Meine Geschichte

Vor rund zehn Jahren begann bei mir das, was viele Männer kennen: Der genetisch bedingte Haarausfall setzte ein. Nach und nach wurden die Haare an meiner einst dichten Hairline immer weniger – bis sich schließlich die ersten Geheimratsecken zeigten.
Zu diesem Zeitpunkt war aber noch alles halb so wild. Ihr kennt das wahrscheinlich: Eine halbe Tube Schütthaar, dazu eine halbe Dose Haarspray in Stärke 5 – und schon sah alles wieder super aus. 
Zumindest so lange, bis es anfing zu regnen. 

Es musste eine Lösung her.

Die Lösung


Irgendwann reichte selbst das beste Haarspray nicht mehr aus.

Je nach Licht oder Windrichtung war der Verlust einfach nicht mehr zu kaschieren, und ich merkte, wie mein Selbstbewusstsein langsam darunter litt.


Ich fing an, im Internet nach Lösungen zu suchen – von speziellen Shampoos über Medikamente bis hin zu Haartransplantationen.
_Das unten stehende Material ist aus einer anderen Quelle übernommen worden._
/-- A miss register with its waiters, oldest first (R266). -/
structure Miss where
  line : Nat
  waiters : List Request
  deriving DecidableEq, Repr

/-- The misses of one requester: the line of its last one, and whether a run of them descends or ascends (R269). -/
structure MissRun where
  who : Nat
  last : Nat
  descends : Option Bool := .none
  deriving DecidableEq, Repr

/-- An LLC slice (R263-R270). -/
structure Slice where
  bankCap : BitVec 8 := 0x20
  dfEv : Bool := false
  pfEn : Bool := true
  pfDepth : BitVec 3 := 2
  wayEn : BitVec 16 := 0xFFFF
  wayOn : BitVec 16 := 0xFFFF
  /-- Ways being powered down or up, and a write of LLC_WAYEN made meanwhile (R270). -/
  goingOff : BitVec 16 := 0
  goingOn : BitVec 16 := 0
  nextEn : Option (BitVec 16) := .none
  retired : BitVec 16 := 0
  /-- Corrected errors of each way (R427). -/
  corrected : Sparse Nat := []
  lines : List LlcLine := []
  evicted : List Evicted := []
  misses : List Miss := []
  queue : List Request := []
  /-- Reductions arrived and not yet applied, oldest first. -/
  reds : List Request := []
  filter : List Nat := []
  /-- The demand misses the prefetcher follows (R269). -/
  runs : List MissRun := []
  deriving DecidableEq, Repr

/-- A DRAM channel: LPDDR5X channel k at k, channel c of Basin stack s at 64 + 32 s + c (R272, R273, R414). -/
structure DramChannel where
  trained : Bool := false
  blocked : Bool := false
  attempts : Nat := 0
  lost : Bool := false
  selfRefresh : Bool := false
  lastAccess : Word := 0
  /-- Bank refreshed last. -/
  refreshed : Nat := 0
  /-- Accesses of each requester whose transfer its arbiter has not taken up (R298, R299). -/
  transfers : Sparse Nat := []
  deriving DecidableEq, Repr

/-! ## Basin stacks (12) -/

/-- What the module itself runs as a job (R291). -/
inductive ModuleJob where
  /-- A layer update on engines 0 to `engines - 1`; the pool entry holds its progress. -/
  | update (p engines : Nat)
  /-- A Haze sample of layer `layer`, offered for step `step`. -/
  | haze (layer : Nat) (step : BitVec 48) (offers : BitVec 32)
  /-- The scale record of a tensor in the commit of bank `b`. -/
  | commit (b tensor : Nat)
  deriving DecidableEq, Repr

/-- A job, queued or started (R280-R292). -/
structure Job where
  id : Nat
  /-- Address of its record, and the record's 64 bytes once read. -/
  addr : Word := 0
  record : List Byte := []
  /-- Posting thread and its task, with what the stack captured (R280). -/
  thread : Nat
  task : Nat
  asid : BitVec 6
  tag : BitVec 32
  ring : Nat
  level : BitVec 2
  kind : Option ModuleJob := .none
  /-- Its checks have passed: it starts when an engine takes its first chunk (R288). -/
  checked : Bool := false
  started : Bool := false
  total : Nat := 0
  /-- Chunks (or rows) completed, and those suspended on a fault. -/
  complete : List Nat := []
  suspended : List Nat := []
  /-- Chunk partials of REDUCE, and per-chunk magnitude not folded yet. -/
  partials : Sparse (BitVec 32) := []
  cleaned : Bool := false
  /-- Lines written directly and not yet back-invalidated (R297). -/
  direct : List Nat := []
  conflict : Bool := false
  squall : Bool := false
  ending : Option (BitVec 16 × Nat) := .none
  /-- No DONE word is written (R283, R290). -/
  noDone : Bool := false
  deriving DecidableEq, Repr

/-- A chunk on an engine; `done` once its arithmetic has been performed (R286). -/
structure Running where
  job : Nat
  chunk : Nat
  done : Bool := false
  deriving DecidableEq, Repr

/-- A gather prefetch buffer entry (R295). -/
structure GatherLine where
  line : Nat
  data : List Byte
  /-- The read is still outstanding. -/
  open_ : Bool := true
  /-- A snoop has dropped it, or came while its read was outstanding. -/
  stale : Bool := false
  used : Bool := false
  deriving DecidableEq, Repr

/-- A DRAM access of a stack that holds or waits for a request register (R278). -/
structure DramRequest where
  bank : Nat
  requester : Nat
  line : Nat := 0
  deriving DecidableEq, Repr

/-- Pending maximum of one tensor in one bank (R234). -/
structure Pend where
  p : BitVec 32 := 0
  v : Bool := false
  nonfin : Bool := false
  deriving DecidableEq, Repr

/-- A Basin stack (R276-R297). -/
structure Stack where
  bankCap : BitVec 10 := 0x80
  pfEn : Bool := true
  pfDepth : BitVec 4 := 4
  lastStatus : BitVec 16 := 0
  conflict : Bool := false
  badRec : Bool := false
  hostPost : Bool := false
  jobs : List Job := []
  nextId : Nat := 0
  engines : Sparse Running := []
  gathers : Sparse (List GatherLine) := []
  /-- Request registers held, and requests waiting for one, oldest first. -/
  held : List DramRequest := []
  waiting : List DramRequest := []
  /-- Pending maxima: tensor t of bank b at 4096 b + t; and those taken at OPEN (R235). -/
  pend : Sparse Pend := []
  took : Sparse Pend := []
  /-- Lane generators: lane l of engine e at 16 e + l (R286). -/
  gens : Sparse Gen := []
  deriving DecidableEq, Repr

/-! ## Arbiters (13) -/

/-- One requester of an arbiter instance (R299-R305). -/
structure Requester where
  shadowPrio : BitVec 2 := 0
  shadowQuota : BitVec 11 := 0
  prio : BitVec 2 := 0
  quota : BitVec 11 := 0
  age : Nat := 0
  backoff : Nat := 4
  left : Nat := 0
  used : Nat := 0
  /-- Length and beats moved of the transfer pending, when there is one. -/
  transfer : Option (Nat × Nat) := .none
  /-- No beat of the transfer can move in the next data phase (R382). -/
  blocked : Bool := false
  deriving DecidableEq, Repr

/-- An arbiter instance (R298-R309). -/
structure Arbiter where
  reqs : Sparse Requester := []
  window : Nat := 0
  /-- Owner of the coming data phase. -/
  owner : Option Nat := .none
  /-- Requester granted last at each PRIO. -/
  rr : Sparse Nat := []
  commit : Option Bool := .none
  /-- The owner keeps the resource until its transfer ends (R308). -/
  hold : Bool := false
  deriving DecidableEq, Repr

/-! ## Step Gate, stash and Haze (14) -/

/-- A vote (R316, R319). -/
structure Vote where
  finite : Bool
  members : BitVec 11
  step : BitVec 48
  min : BitVec 48
  max : BitVec 48
  node : BitVec 12
  layer : BitVec 12
  deriving DecidableEq, Repr

/-- Bank states of R310. -/
inductive BankState where
  | idle
  | collecting
  | sent
  | opened
  | refused
  deriving DecidableEq, Repr

/-- The report of a resolution (R317, R318). -/
structure Report where
  reason : BitVec 2 := 0
  min : BitVec 48 := 0
  max : BitVec 48 := 0
  finite : Bool := false
  members : BitVec 11 := 0
  node : BitVec 12 := 0
  layer : BitVec 12 := 0
  deriving DecidableEq, Repr

/-- A vote bank (R310). DEDUCED (log 42). -/
structure Bank where
  state : BankState := .idle
  opened : Bool := false
  cast : Option Vote := .none
  nonfin : Bool := false
  layer : BitVec 12 := 0
  step : BitVec 48 := 0
  /-- Child votes by child index. -/
  kids : Sparse Vote := []
  report : Report := {}
  /-- Children whose votes a timeout stood in for (R320). -/
  missed : List Nat := []
  /-- When the bank left IDLE at the root (R320). -/
  since : Option Word := .none
  /-- The tensor the commit takes next (R235). -/
  tensor : Nat := 0
  deriving DecidableEq, Repr
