/-- The data for an open miss register arrives: its waiters are served in arrival order and the line they leave is placed
(by `force`, whatever must be made room for); none while the fill must wait. -/
def fill (force : Bool) (sl line : Nat) (m : Module) : Option Module :=
  match (sliceAt m sl).miss line with
  | .none => .none
  | some k =>
    let d := readDram line m
    let x := serveFill sl (filled line d.1) k.waiters (freeMiss sl line d.2)
    match x.1 with
    | .none => some x.2
    | some l => if force then forceInstall sl l x.2 else install sl l x.2

/-! ## Accesses served at once: every agent but a scalar load, an atomic or a reduction -/

/-- It is the turn of `who` at a line. -/
def Slice.turnOf (s : Slice) (who line : Nat) : Bool := (s.find line).any fun l => l.owed == some who

/-- A request is the place of an access of `who` to a line. -/
def Request.placeOf (r : Request) (who line : Nat) : Bool :=
  lineOf r.addr == line && match r.ask with
    | .access w _ => w == who
    | _ => false

/-- An access of `who` has its turn at the home slice of a line: no request to the line is before it, or it is the waiter
of the fill that comes now (R266); none while it must wait. -/
def settle (who : Nat) (read : Bool) (line : Nat) (m : Module) : Option Module :=
  let sl := homeSlice line
  let s := sliceAt m sl
  if s.turnOf who line then some m
  else if (s.queue.any fun q => lineOf q.addr == line) || s.owesOther who line then .none
  else match s.miss line with
    | .none => some m
    | some k =>
      if !(dramReady m line && readGranted m line) then .none
      else
        let m := if k.waiters.any (·.placeOf who line) then m
          else (takeRequest sl { ask := .access who read, addr := line } m).2
        match fill true sl line m with
        | some m => if (sliceAt m sl).turnOf who line then some m else .none
        | .none => .none

/-- A line with no open miss register: its fill comes now; none while it must wait. -/
def settleFill (line : Nat) (m : Module) : Option Module :=
  let sl := homeSlice line
  match (sliceAt m sl).miss line with
  | .none => some m
  | some _ => if dramReady m line && readGranted m line then fill true sl line m else .none

/-- Whether the read of a line that misses may be made and answered now: it holds its miss register and its request
register no longer than that (R266, R267, R278). DESIGN CHOICE (log 26). -/
def missReady (m : Module) (line : Nat) : Bool := lineReady m line && (sliceAt m (homeSlice line)).roomFor m line

/-- A hit of a line is counted, unless it is the turn of an access counted when it came (R266, R269). -/
def countHit (sl : Nat) (l : LlcLine) (m : Module) : Module :=
  if l.owed.isSome then m
  else
    let m := count .llc sl 0 1 m
    if l.untouched then count .llc sl 13 1 m else m

/-- Requester `who`'s read of a whole line at its home slice (R256, R264, R265, R268); none while it must wait. A read for
an atomic or a reduction (`reads` false) only takes the line's entry out of the discard filter. -/
def llcReadBy (who : Nat) (reads : Bool) (line : Nat) (hint : BitVec 2) (m : Module) :
    Option ((List Byte × BitVec 4) × Module) :=
  let sl := homeSlice line
  match settle who reads line m with
  | .none => .none
  | some m =>
    let s := sliceAt m sl
    match s.find line with
    | some l =>
      let m := countHit sl l m
      let s := sliceAt m sl
      if hint = 3 then
        if s.busy line then some ((l.data, l.poison), count .llc sl 6 1 (setSlice sl (s.put (l.use 2)) m))
        else some ((l.data, l.poison), count .llc sl 5 1 (setSlice sl ((s.drop line).enterFilter line) m))
      else some ((l.data, l.poison), setSlice sl (s.put (l.use hint)) m)
    | .none =>
      match s.entry line with
      | some e =>
        let m := count .llc sl 11 1 m
        if hint = 3 then
          if s.busy line then some ((e.data, e.poison), count .llc sl 6 1 m)
          else
            let m := dropEntry sl line m
            some ((e.data, e.poison), count .llc sl 5 1 (setSlice sl ((sliceAt m sl).enterFilter line) m))
        else some ((e.data, e.poison), m)
      | .none =>
        if !missReady m line then .none
        else
          let m := if reads then filterRead sl line m else setSlice sl (s.leaveFilter line) m
          let m := count .llc sl 1 1 m
          let m := setSlice sl ((sliceAt m sl).noteMiss who line) m
          let r := readDram line m
          if hint = 3 then
            some (r.1, count .llc sl 5 1 (setSlice sl ((sliceAt r.2 sl).enterFilter line) r.2))
          else
            (forceInstall sl (fillAge hint { line := line, way := 0, data := r.1.1, poison := r.1.2 }) r.2).map
              fun m => (r.1, m)

/-- A read of a whole line by an agent that is no thread. -/
abbrev llcRead (line : Nat) (hint : BitVec 2) (m : Module) : Option ((List Byte × BitVec 4) × Module) :=
  llcReadBy 0 true line hint m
Doch keine dieser Möglichkeiten fühlte sich wirklich passend an. Ich wollte keine riskanten Eingriffe oder jahrelange Experimente, bei denen das Ergebnis ungewiss bleibt.


Durch Zufall stieß ich dann auf das Thema Haarsysteme. Anfangs war ich skeptisch – wie wahrscheinlich die meisten. Ich dachte, das sieht man doch sofort, oder das hält bestimmt nicht richtig.


Trotzdem ließ mich der Gedanke nicht los. Also beschloss ich, es zusammen mit meinem älteren Bruder, der zu diesem Zeitpunkt schon etwas länger unter Haarausfall litt, auszuprobieren.


seit mittlerweile mehr als sechs Jahren sind wir nun beide Haarsystem Träger - und aus dieser Erfahrung heraus entstand vor rund drei Jahren Skinhairz


Was ist ein Haarsystem?


Viele wissen gar nicht genau, was ein Haarsystem eigentlich ist.

Im Grunde handelt es sich um eine hauchdünne, atmungsaktive Basis, auf die Echthaare in Handarbeit eingeknüpft oder eingesetzt werden. Diese Basis wird auf der Kopfhaut befestigt – je nach System mit einem speziellen Kleber oder Tape –, sodass sie wie eine zweite Haut wirkt.

Das Ergebnis: Eine natürliche Frisur, die sich genauso tragen, waschen und stylen lässt wie das eigene Haar.

Wichtig ist aber: Ein Haarsystem ist keine Massenware. Es lebt von der richtigen Anpassung, der Qualität des Materials und dem handwerklichen Feingefühl beim Einsetzen. Genau da liegt der Unterschied zwischen einem beliebigen System und einem Ergebnis, das wirklich überzeugt.

Für mich war das damals ein Wendepunkt – nicht nur optisch, sondern auch emotional. Endlich wieder ohne Angst vor Wind, Regen oder Lichtreflexen. Genau dieses Gefühl möchte ich heute an meine Kunden weitergeben.